## Activity
Give the lines below again exactly, starting with the line that holds "0 0 s.regs ∧" and going on through the line that holds "1 ∧ t.d.old = some code".

[[ Data under study, beginning ]]

-- ==== Sys2Proof/Machine/Operands.lean ====
section
/-! DEFINITION. The coding parameters that CFG holds and the values derived from them (00_scope.md R7 to R9, 10_state.md
R21), and the operand form of a bit operation (00_scope.md R11). -/

namespace Sys2Proof.Machine

/-- `MAXW` (00_scope.md R8). -/
def maxWidth : Nat := 12

/-- `TSIZE` (00_scope.md R8). -/
def tableSize : Nat := 4096

/-- The TIFF sentinel (00_scope.md R8, 41_bitreader.md R113). -/
def tiffSentinel : Nat := 257

/-- `mask(n) = 2^n - 1` (00_scope.md R11). -/
def mask (n : Nat) : Nat := 2 ^ n - 1

/-- `CFG <- zext_32(OBSf<<7 | TMf<<6 | ELf<<5 | BOf<<4 | W0f)` for fields in their legal range (40_config.md R100). -/
def cfgWord (w0 bo : Nat) (el tm obs : Bool) : Word :=
  BitVec.ofNat 32 (w0 + bo * 2 ^ 4 + el.toNat * 2 ^ 5 + tm.toNat * 2 ^ 6 + obs.toNat * 2 ^ 7)

/-- `W0` (10_state.md R21). -/
def w0Of (cfg : Word) : Nat := bitField cfg 0 4

/-- `BO`: 0 is MSBFirst, 1 is LSBFirst (10_state.md R21). -/
def byteOrderOf (cfg : Word) : ByteOrder := if bitFlag cfg 4 then .lsbFirst else .msbFirst

/-- `EL`, which only C uses (00_scope.md R7). -/
def elOf (cfg : Word) : Bool := bitFlag cfg 5

/-- `TM`, which only BR and D use (00_scope.md R7). -/
def tmOf (cfg : Word) : Bool := bitFlag cfg 6

/-- `OBS` (00_scope.md R7). -/
def obsOf (cfg : Word) : Bool := bitFlag cfg 7

/-- `CLEAR = 1 << W0` (00_scope.md R9). -/
def clearCode (cfg : Word) : Nat := 2 ^ w0Of cfg

/-- `EOI = CLEAR + 1` (00_scope.md R9). -/
def eoiCode (cfg : Word) : Nat := clearCode cfg + 1

/-- `FIRST_FREE = CLEAR + 2` (00_scope.md R9). -/
def firstFree (cfg : Word) : Nat := clearCode cfg + 2

/-- The effective limit `(1 << width) - flag`, with C's flag `EL` (43_compressor.md R133) or D's flag `TM`
(44_decompressor.md R155). -/
def effectiveLimit (width : Nat) (flag : Bool) : Nat := 2 ^ width - flag.toNat

/-- The width one step wider, never past 12 (43_compressor.md R132, 44_decompressor.md R151). -/
def widen (width : Nat) : Nat := if width < maxWidth then width + 1 else width

end Sys2Proof.Machine
end

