/-- COMPRESS completes on any input whose bytes are all literals, when no access fails: OK, the whole of SRC consumed,
RESULT the number of bytes appended to SNK modulo 2^32, BW empty, D and BR untouched (43_compressor.md R136, R137, R138,
R140). -/
def Obligations.CompressCompletes : Prop :=
  ∀ s : State, Inv s → Configured s → SrcAnswers s → SnkAccepts s →
    (∀ b ∈ unreadBytes s, b.toNat < clearCode s.regs.cfg) →
    ∃ t, exec .compress s = .next t ∧
      t.regs = returnedRegs (BitVec.ofNat 32 (t.io.snk.length - s.io.snk.length)) false s.regs ∧
      t.bw = { cache := 0, bits := 0, count := BitVec.ofNat 32 (t.io.snk.length - s.io.snk.length) } ∧
      t.io.srcPos = s.io.src.length ∧ t.c.pos = (unreadBytes s).length ∧ s.io.snk <+: t.io.snk ∧
      t.c.run <:+ unreadBytes s ∧ (t.c.run = [] ↔ unreadBytes s = []) ∧
      (∀ b : Byte, b.toNat < clearCode s.regs.cfg → (tableCodeOf [b] t.c.dict) = some b.toNat) ∧
      t.br = s.br ∧ t.d = s.d ∧ t.port = s.port ∧ t.io.src = s.io.src ∧ s.io.evt <+: t.io.evt

/-- COMPRESS of an input with a byte that is no literal raises DictionaryLookupFailure, at the first lookup of a run
that starts with such a byte (43_compressor.md R136, and R138, whose sentence on it the spec marks as derived): with the
first such byte at index `k`, after reading one byte more, or at the end of SRC; the run is that byte, and no EOI is
written. When it is the very first byte the run to be emitted is still empty: the spec's wording and its pseudocode
differ there, and the model follows the pseudocode (log entry 18). -/
def Obligations.CompressLookupFailure : Prop :=
  ∀ (s : State) (k : Nat) (b : Byte), Inv s → Configured s → SrcAnswers s → SnkAccepts s →
    (unreadBytes s)[k]? = some b → clearCode s.regs.cfg ≤ b.toNat →
    (∀ x ∈ (unreadBytes s).take k, x.toNat < clearCode s.regs.cfg) →
    ∃ t, exec .compress s = .next t ∧
      t.regs = raisedRegs true .dictionaryLookupFailure (if k = 0 then 0 else 1)
        (if k = 0 then 1 else min (k + 2) (unreadBytes s).length) s.regs ∧
      t.c.run = (if k = 0 then [] else [b]) ∧
      t.c.pos = (if k = 0 then 1 else min (k + 2) (unreadBytes s).length) ∧
      t.io.srcPos = s.io.srcPos + t.c.pos ∧
      (∀ r ∈ newEvents s t, r.event.kind ≠ .eoi) ∧ t.br = s.br ∧ t.d = s.d ∧ t.port = s.port

/-- How far 10_state.md R28's words on the bytes of keys, which the spec marks as derived, hold beside 43_compressor.md R134
and R136: after any COMPRESS every key is non-empty and all its bytes but the last are below CLEAR, and when every input
byte is below CLEAR so are all of them. That the last byte can be at or above CLEAR is log entry 13. -/
def Obligations.KeysBelowClear : Prop :=
  ∀ s t : State, Inv s → Configured s → exec .compress s = .next t →
    (∀ e ∈ t.c.dict, e.2 ≠ [] ∧ ∀ b ∈ e.2.dropLast, b.toNat < clearCode s.regs.cfg) ∧
    ((∀ b ∈ unreadBytes s, b.toNat < clearCode s.regs.cfg) →
      ∀ e ∈ t.c.dict, ∀ b ∈ e.2, b.toNat < clearCode s.regs.cfg)

/-- COMPRESS when SNK refuses its very first byte, or SRC its very first access: `IoError(1, 0)` before SRC is read,
because the CLEAR is written first, and `IoError(0, 0)` after the CLEAR (43_compressor.md R136, 60_exceptions.md R184;
95_test_vectors.md V-C-15). With `W0 < 7` the CLEAR alone completes no byte. -/
def Obligations.CompressEarlyFailures : Prop :=
  ∀ s : State, Inv s → Configured s →
    (7 ≤ w0Of s.regs.cfg → WriteFailsAt s 0 →
      ∃ t, exec .compress s = .next t ∧ t.regs = raisedRegs true .ioError 1 0 s.regs ∧
        t.io.srcReads = s.io.srcReads ∧ t.io.snk = s.io.snk ∧ t.c.pos = 0 ∧ t.c.run = [] ∧
        t.bw.bits = w0Of s.regs.cfg + 1 ∧ t.bw.cache = clearCode s.regs.cfg) ∧
    (WritesAccepted s 1 → ReadFailsAt s 0 →
      ∃ t, exec .compress s = .next t ∧ t.regs = raisedRegs true .ioError 0 0 s.regs ∧
        t.io.srcPos = s.io.srcPos ∧ t.c.pos = 0 ∧ t.c.run = [] ∧
        writtenBits t = streamBits (byteOrderOf s.regs.cfg) s.io.snk ++
          codeBits (byteOrderOf s.regs.cfg) (w0Of s.regs.cfg + 1) (clearCode s.regs.cfg))

/-- Each COMPRESS is a fresh session: what BW and C held before it has no effect (43_compressor.md R140). -/
def Obligations.CompressIsAFreshSession : Prop :=
  ∀ (s : State) (b : BitCache) (c : Compressor), Configured s → exec .compress ((s.setBw b).setC c) = exec .compress s

/-- The stream C writes follows the width schedule of 30_encoding.md R71 (a rule the spec marks as derived), whatever
the input and however the command ends: CLEAR at width `W0 + 1`, each data code at the width of its number in its epoch,
an in-band CLEAR exactly after a full epoch, EOI last. The codes and widths are those of the events, which C emits just
before each write (43_compressor.md R135). -/
def Obligations.CompressFollowsSchedule : Prop :=
  ∀ s t : State, Inv s → Configured s → obsOf s.regs.cfg = true → exec .compress s = .next t →
    ∃ rest, (newEvents s t).map EvtRecord.event =
        { unit := .c, kind := .clear, v1 := clearCode s.regs.cfg, v2 := w0Of s.regs.cfg + 1 } :: rest ∧
      followsSchedule s.regs.cfg 0 rest = true ∧
      (codeField t.regs.status = 0 → ∃ e, rest.getLast? = some e ∧ e.kind = .eoi)

/-! ### D -/

/-- A known code in the steady state (44_decompressor.md R153): `T[code]` is emitted, then the entry `T[old] ++
[T[code][0]]` is appended at the cursor and `D_OLD` becomes the code; with the table full the append raises
`TableOverflow(4096, code)` after the string is in SNK. -/
def Obligations.KnownCodeEffect : Prop :=
  ∀ (s : State) (code old : Nat) (b : Byte) (str oldStr : ByteString),
    s.d.old = some old → code < s.d.codes → s.d.codes ≤ 4096 →
    tableGet code s.d.table = some (b :: str) → tableGet old s.d.table = some oldStr → oldStr ≠ [] →
    WritesAccepted s (str.length + 1) →
    (s.d.codes < 4096 →
      ∃ t, dDataCode .code code s = .ok () t ∧ t.io.snk = s.io.snk ++ b :: str ∧
        t.d.written = s.d.written + str.length + 1 ∧ t.d.old = some code ∧ t.d.codes = s.d.codes + 1 ∧
        tableGet s.d.codes t.d.table = some (oldStr ++ [b]) ∧
        (∀ c, c ≠ s.d.codes → tableGet c t.d.table = tableGet c s.d.table) ∧
        t.regs = s.regs ∧ t.br = s.br ∧ t.bw = s.bw ∧ t.c = s.c) ∧
    (s.d.codes = 4096 →
      ∃ t, dDataCode .code code s = .raised .tableOverflow 4096 code t ∧ t.io.snk = s.io.snk ++ b :: str ∧
        t.d.written = s.d.written + str.length + 1 ∧ t.d.old = some old ∧ t.d.codes = 4096 ∧
        t.d.table = s.d.table)

/-- The code at the cursor (KwKwK), and a code beyond it (44_decompressor.md R154). -/
def Obligations.CursorCodeEffect : Prop :=
  ∀ (s : State) (code old : Nat) (b : Byte) (oldStr : ByteString),
    s.d.old = some old → tableGet old s.d.table = some (b :: oldStr) →
    (code = s.d.codes → s.d.codes < 4096 → WritesAccepted s (oldStr.length + 2) →
      ∃ t, dDataCode .code code s = .ok () t ∧ t.io.snk = s.io.snk ++ (b :: oldStr) ++ [b] ∧
        t.d.written = s.d.written + oldStr.length + 2 ∧ t.d.old = some code ∧ t.d.codes = s.d.codes + 1 ∧
        tableGet s.d.codes t.d.table = some ((b :: oldStr) ++ [b]) ∧
        (∀ c, c ≠ s.d.codes → tableGet c t.d.table = tableGet c s.d.table)) ∧
    (s.d.codes < code → dDataCode .code code s = .raised .corruptStreamCode code s.d.codes s)

/-- `d_append` (44_decompressor.md R155): the entry goes at the cursor, the cursor moves, and the width grows exactly
when the cursor has just reached `(1 << D_WIDTH) - TM` below width 12; a full table raises TableOverflow and changes
nothing. -/
def Obligations.AppendGrowsTable : Prop :=
  ∀ (s : State) (str : ByteString) (c : Nat),
    (4096 ≤ s.d.codes → dAppend str c s = .raised .tableOverflow s.d.codes c s) ∧
    (s.d.codes < 4096 → ∃ t, dAppend str c s = .ok () (s.setD t) ∧
      tableGet s.d.codes t.table = some str ∧ (∀ k, k ≠ s.d.codes → tableGet k t.table = tableGet k s.d.table) ∧
      t.codes = s.d.codes + 1 ∧ t.old = s.d.old ∧ t.written = s.d.written ∧
      t.width = s.d.width +
        (if s.d.codes + 1 = 2 ^ s.d.width - (tmOf s.regs.cfg).toNat ∧ s.d.width < 12 then 1 else 0))

/-- DECOMPRESS of a SRC that ends after `k` CLEARs, in the middle of the next code (44_decompressor.md R150, R152, R157;
`k = 0` takes in the empty SRC): any run of CLEARs acts as one, and then with `TM = 1` the sentinel is read as EOI and
it ends with OK and no output, and with `TM = 0` it raises `PrematureEndOfData(W0 + 1, BR_BITS)`. The bits left stay in
BR; EXPECTED_LEN is loaded and D is cleared. -/
def Obligations.DecompressSourceRunsOut : Prop :=
  ∀ (s : State) (len : Word) (k : Nat), Inv s → Configured s → k = 0 ∨ len ≠ 0#32 →
    k * (w0Of s.regs.cfg + 1) ≤ 8 * (unreadBytes s).length →
    8 * (unreadBytes s).length < (k + 1) * (w0Of s.regs.cfg + 1) →
    (∀ j, j < k → sourceCode s (j * (w0Of s.regs.cfg + 1)) (w0Of s.regs.cfg + 1) = clearCode s.regs.cfg) →
    ReadsAnswered s ((unreadBytes s).length + 1) →
    ∃ t, exec (.decompress len) s = .next t ∧
      t.regs = (if tmOf s.regs.cfg
        then { returnedRegs 0#32 false s.regs with expectedLen := len }
        else { raisedRegs true .prematureEndOfData (w0Of s.regs.cfg + 1)
          (8 * (unreadBytes s).length - k * (w0Of s.regs.cfg + 1)) s.regs with expectedLen := len }) ∧
      t.io.snk = s.io.snk ∧ t.io.srcPos = s.io.src.length ∧
      t.br.bits = 8 * (unreadBytes s).length - k * (w0Of s.regs.cfg + 1) ∧ t.br.cache < 2 ^ t.br.bits ∧
      unreadBits t = (streamBits (byteOrderOf s.regs.cfg) (unreadBytes s)).drop (k * (w0Of s.regs.cfg + 1)) ∧
      t.br.count = BitVec.ofNat 32 (unreadBytes s).length ∧
      t.d.codes = firstFree s.regs.cfg ∧ t.d.width = w0Of s.regs.cfg + 1 ∧ t.d.old = none ∧ t.d.written = 0 ∧
      t.bw = s.bw ∧ t.c = s.c ∧ t.port = s.port

/-- The first code of a stream (44_decompressor.md R150, R152): EOI ends with OK and no output, a data code raises
`CorruptStreamCode(code, D_CODES)` before anything is emitted, and CLEAR with a budget of 0 ends with OK, no further
code read. -/
def Obligations.DecompressFirstCode : Prop :=
  ∀ (s : State) (len : Word), Inv s → Configured s → w0Of s.regs.cfg + 1 ≤ 8 * (unreadBytes s).length →
    ReadsAnswered s ((w0Of s.regs.cfg + 8) / 8) →
    ∀ code, code = sourceCode s 0 (w0Of s.regs.cfg + 1) →
      code = eoiCode s.regs.cfg ∨ (code = clearCode s.regs.cfg ∧ len = 0#32) ∨
        (code ≠ clearCode s.regs.cfg ∧ code ≠ eoiCode s.regs.cfg) →
      ∃ t, exec (.decompress len) s = .next t ∧
        t.regs = (if code = eoiCode s.regs.cfg ∨ code = clearCode s.regs.cfg
          then { returnedRegs 0#32 false s.regs with expectedLen := len }
          else { raisedRegs true .corruptStreamCode code (firstFree s.regs.cfg) s.regs with expectedLen := len }) ∧
        t.io.snk = s.io.snk ∧ t.io.srcPos = s.io.srcPos + (w0Of s.regs.cfg + 8) / 8 ∧
        t.br.bits = 8 * ((w0Of s.regs.cfg + 8) / 8) - (w0Of s.regs.cfg + 1) ∧
        t.d.codes = firstFree s.regs.cfg ∧ t.d.width = w0Of s.regs.cfg + 1 ∧ t.d.old = none ∧ t.d.written = 0 ∧
        (∀ c, tableGet c t.d.table = if c < clearCode s.regs.cfg then some [BitVec.ofNat 8 c] else none) ∧
        t.bw = s.bw ∧ t.c = s.c ∧ t.port = s.port

/-- The post-clear read, with a budget above 0, after any run of CLEARs: a repeated CLEAR clears again, so the run acts
as one (44_decompressor.md R150, R152, 30_encoding.md R75). Then EOI ends DECOMPRESS with OK and no output, a code at or
above `FIRST_FREE` raises CorruptStreamCode, and a literal is emitted and becomes `D_OLD` with no growth; with a budget
of 1 that literal ends it with OK (R158), and with more it goes on from there. -/
def Obligations.DecompressPostClearCode : Prop :=
  ∀ (s : State) (len : Word) (k code : Nat), Inv s → Configured s → len ≠ 0#32 → SrcAnswers s → SnkAccepts s →
    (k + 2) * (w0Of s.regs.cfg + 1) ≤ 8 * (unreadBytes s).length →
    (∀ j, j ≤ k → sourceCode s (j * (w0Of s.regs.cfg + 1)) (w0Of s.regs.cfg + 1) = clearCode s.regs.cfg) →
    code = sourceCode s ((k + 1) * (w0Of s.regs.cfg + 1)) (w0Of s.regs.cfg + 1) → code ≠ clearCode s.regs.cfg →
    ∃ t, exec (.decompress len) s = .next t ∧ t.bw = s.bw ∧ t.c = s.c ∧ t.port = s.port ∧
      s.io.snk ++ (if code < clearCode s.regs.cfg then [BitVec.ofNat 8 code] else []) <+: t.io.snk ∧
      (clearCode s.regs.cfg ≤ code ∨ len = 1#32 →
        t.regs = (if code < clearCode s.regs.cfg then { returnedRegs 1#32 false s.regs with expectedLen := len }
          else if code = eoiCode s.regs.cfg then { returnedRegs 0#32 false s.regs with expectedLen := len }
          else { raisedRegs true .corruptStreamCode code (firstFree s.regs.cfg) s.regs with expectedLen := len }) ∧
        t.io.snk = s.io.snk ++ (if code < clearCode s.regs.cfg then [BitVec.ofNat 8 code] else []) ∧
        t.io.srcPos = s.io.srcPos + ((k + 2) * (w0Of s.regs.cfg + 1) + 7) / 8 ∧
        t.br.bits = 8 * (((k + 2) * (w0Of s.regs.cfg + 1) + 7) / 8) - (k + 2) * (w0Of s.regs.cfg + 1) ∧
        t.d.old = (if code < clearCode s.regs.cfg then some code else none) ∧
        t.d.written = (if code < clearCode s.regs.cfg then 1 else 0) ∧
        t.d.codes = firstFree s.regs.cfg ∧ t.d.width = w0Of s.regs.cfg + 1 ∧
        (∀ c, tableGet c t.d.table = if c < clearCode s.regs.cfg then some [BitVec.ofNat 8 c] else none))

/-- EXPECTED_LEN is loaded by every DECOMPRESS that passes the checks, however it ends, zeroed by a successful CONFIG,
and kept by all else (10_state.md R25, 30_encoding.md R84). That CONFIG zeroes it is 40_config.md R102's pseudocode,
against R25's words that it keeps its value until the next DECOMPRESS (log entry 21). -/
def Obligations.ExpectedLenRule : Prop :=
  ∀ (i : Instr) (s t : State), exec i s = .next t →
    match i with
    | .decompress len => t.regs.expectedLen = if configuredFlag s.regs.status then len else s.regs.expectedLen
    | .config _ _ _ _ _ => t.regs.expectedLen = if codeField t.regs.status = 0 then 0#32 else s.regs.expectedLen
    | .bwwrite _ _ => t.regs.expectedLen = s.regs.expectedLen
    | .bwflush => t.regs.expectedLen = s.regs.expectedLen
    | .brread _ => t.regs.expectedLen = s.regs.expectedLen
    | .brreset => t.regs.expectedLen = s.regs.expectedLen
    | .compress => t.regs.expectedLen = s.regs.expectedLen

/-- Each DECOMPRESS is a fresh session: what BR and D held before it has no effect (44_decompressor.md R159). -/
def Obligations.DecompressIsAFreshSession : Prop :=
  ∀ (s : State) (len : Word) (b : BitCache) (d : Decompressor), Configured s →
    exec (.decompress len) ((s.setBr b).setD d) = exec (.decompress len) s

/-- A DECOMPRESS that ended with OK met its budget or read EOI last (44_decompressor.md R150, R152, R158), and D_WRITTEN
is what it appended to SNK. -/
def Obligations.DecompressStopsForAReason : Prop :=
  ∀ (s t : State) (len : Word), Inv s → Configured s → exec (.decompress len) s = .next t →
    t.io.snk.length = s.io.snk.length + t.d.written ∧
    (codeField t.regs.status = 0 → obsOf s.regs.cfg = true →
      len.toNat ≤ t.d.written ∨ ∃ r, (newEvents s t).getLast? = some r ∧ r.event.v1 = eoiCode s.regs.cfg)

/-- The budget is a stop condition, not a length: DECOMPRESS may write past it, by less than the longest string, which
is at most 3838 bytes for `W0 = 8` (70_reset_and_hazards.md R208; the bound rests on 10_state.md R33, which the spec
marks as derived). -/
def Obligations.BudgetOvershootIsBounded : Prop :=
  ∀ (s t : State) (len : Word), Inv s → Configured s → exec (.decompress len) s = .next t →
    t.d.written + clearCode s.regs.cfg ≤ len.toNat + 4094 ∧
    (w0Of s.regs.cfg = 8 → t.d.written ≤ len.toNat + 3838)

[[ Data under study, end ]]

## Exercise result
      ∃ t, exec .compress s = .next t ∧ t.regs = raisedRegs true .ioError 0 0 s.regs ∧
        t.io.srcPos = s.io.srcPos ∧ t.c.pos = 0 ∧ t.c.run = [] ∧
        writtenBits t = streamBits (byteOrderOf s.regs.cfg) s.io.snk ++
          codeBits (byteOrderOf s.regs.cfg) (w0Of s.regs.cfg + 1) (clearCode s.regs.cfg))

/-- Each COMPRESS is a fresh session: what BW and C held before it has no effect (43_compressor.md R140). -/
def Obligations.CompressIsAFreshSession : Prop :=
  ∀ (s : State) (b : BitCache) (c : Compressor), Configured s → exec .compress ((s.setBw b).setC c) = exec .compress s

/-- The stream C writes follows the width schedule of 30_encoding.md R71 (a rule the spec marks as derived), whatever
the input and however the command ends: CLEAR at width `W0 + 1`, each data code at the width of its number in its epoch,
an in-band CLEAR exactly after a full epoch, EOI last. The codes and widths are those of the events, which C emits just
before each write (43_compressor.md R135). -/
def Obligations.CompressFollowsSchedule : Prop :=
  ∀ s t : State, Inv s → Configured s → obsOf s.regs.cfg = true → exec .compress s = .next t →
    ∃ rest, (newEvents s t).map EvtRecord.event =
        { unit := .c, kind := .clear, v1 := clearCode s.regs.cfg, v2 := w0Of s.regs.cfg + 1 } :: rest ∧
      followsSchedule s.regs.cfg 0 rest = true ∧
      (codeField t.regs.status = 0 → ∃ e, rest.getLast? = some e ∧ e.kind = .eoi)

/-! ### D -/

/-- A known code in the steady state (44_decompressor.md R153): `T[code]` is emitted, then the entry `T[old] ++
[T[code][0]]` is appended at the cursor and `D_OLD` becomes the code; with the table full the append raises
`TableOverflow(4096, code)` after the string is in SNK. -/
def Obligations.KnownCodeEffect : Prop :=
  ∀ (s : State) (code old : Nat) (b : Byte) (str oldStr : ByteString),
    s.d.old = some old → code < s.d.codes → s.d.codes ≤ 4096 →
    tableGet code s.d.table = some (b :: str) → tableGet old s.d.table = some oldStr → oldStr ≠ [] →
    WritesAccepted s (str.length + 1) →
    (s.d.codes < 4096 →
      ∃ t, dDataCode .code code s = .ok () t ∧ t.io.snk = s.io.snk ++ b :: str ∧
        t.d.written = s.d.written + str.length + 1 ∧ t.d.old = some code ∧ t.d.codes = s.d.codes + 1 ∧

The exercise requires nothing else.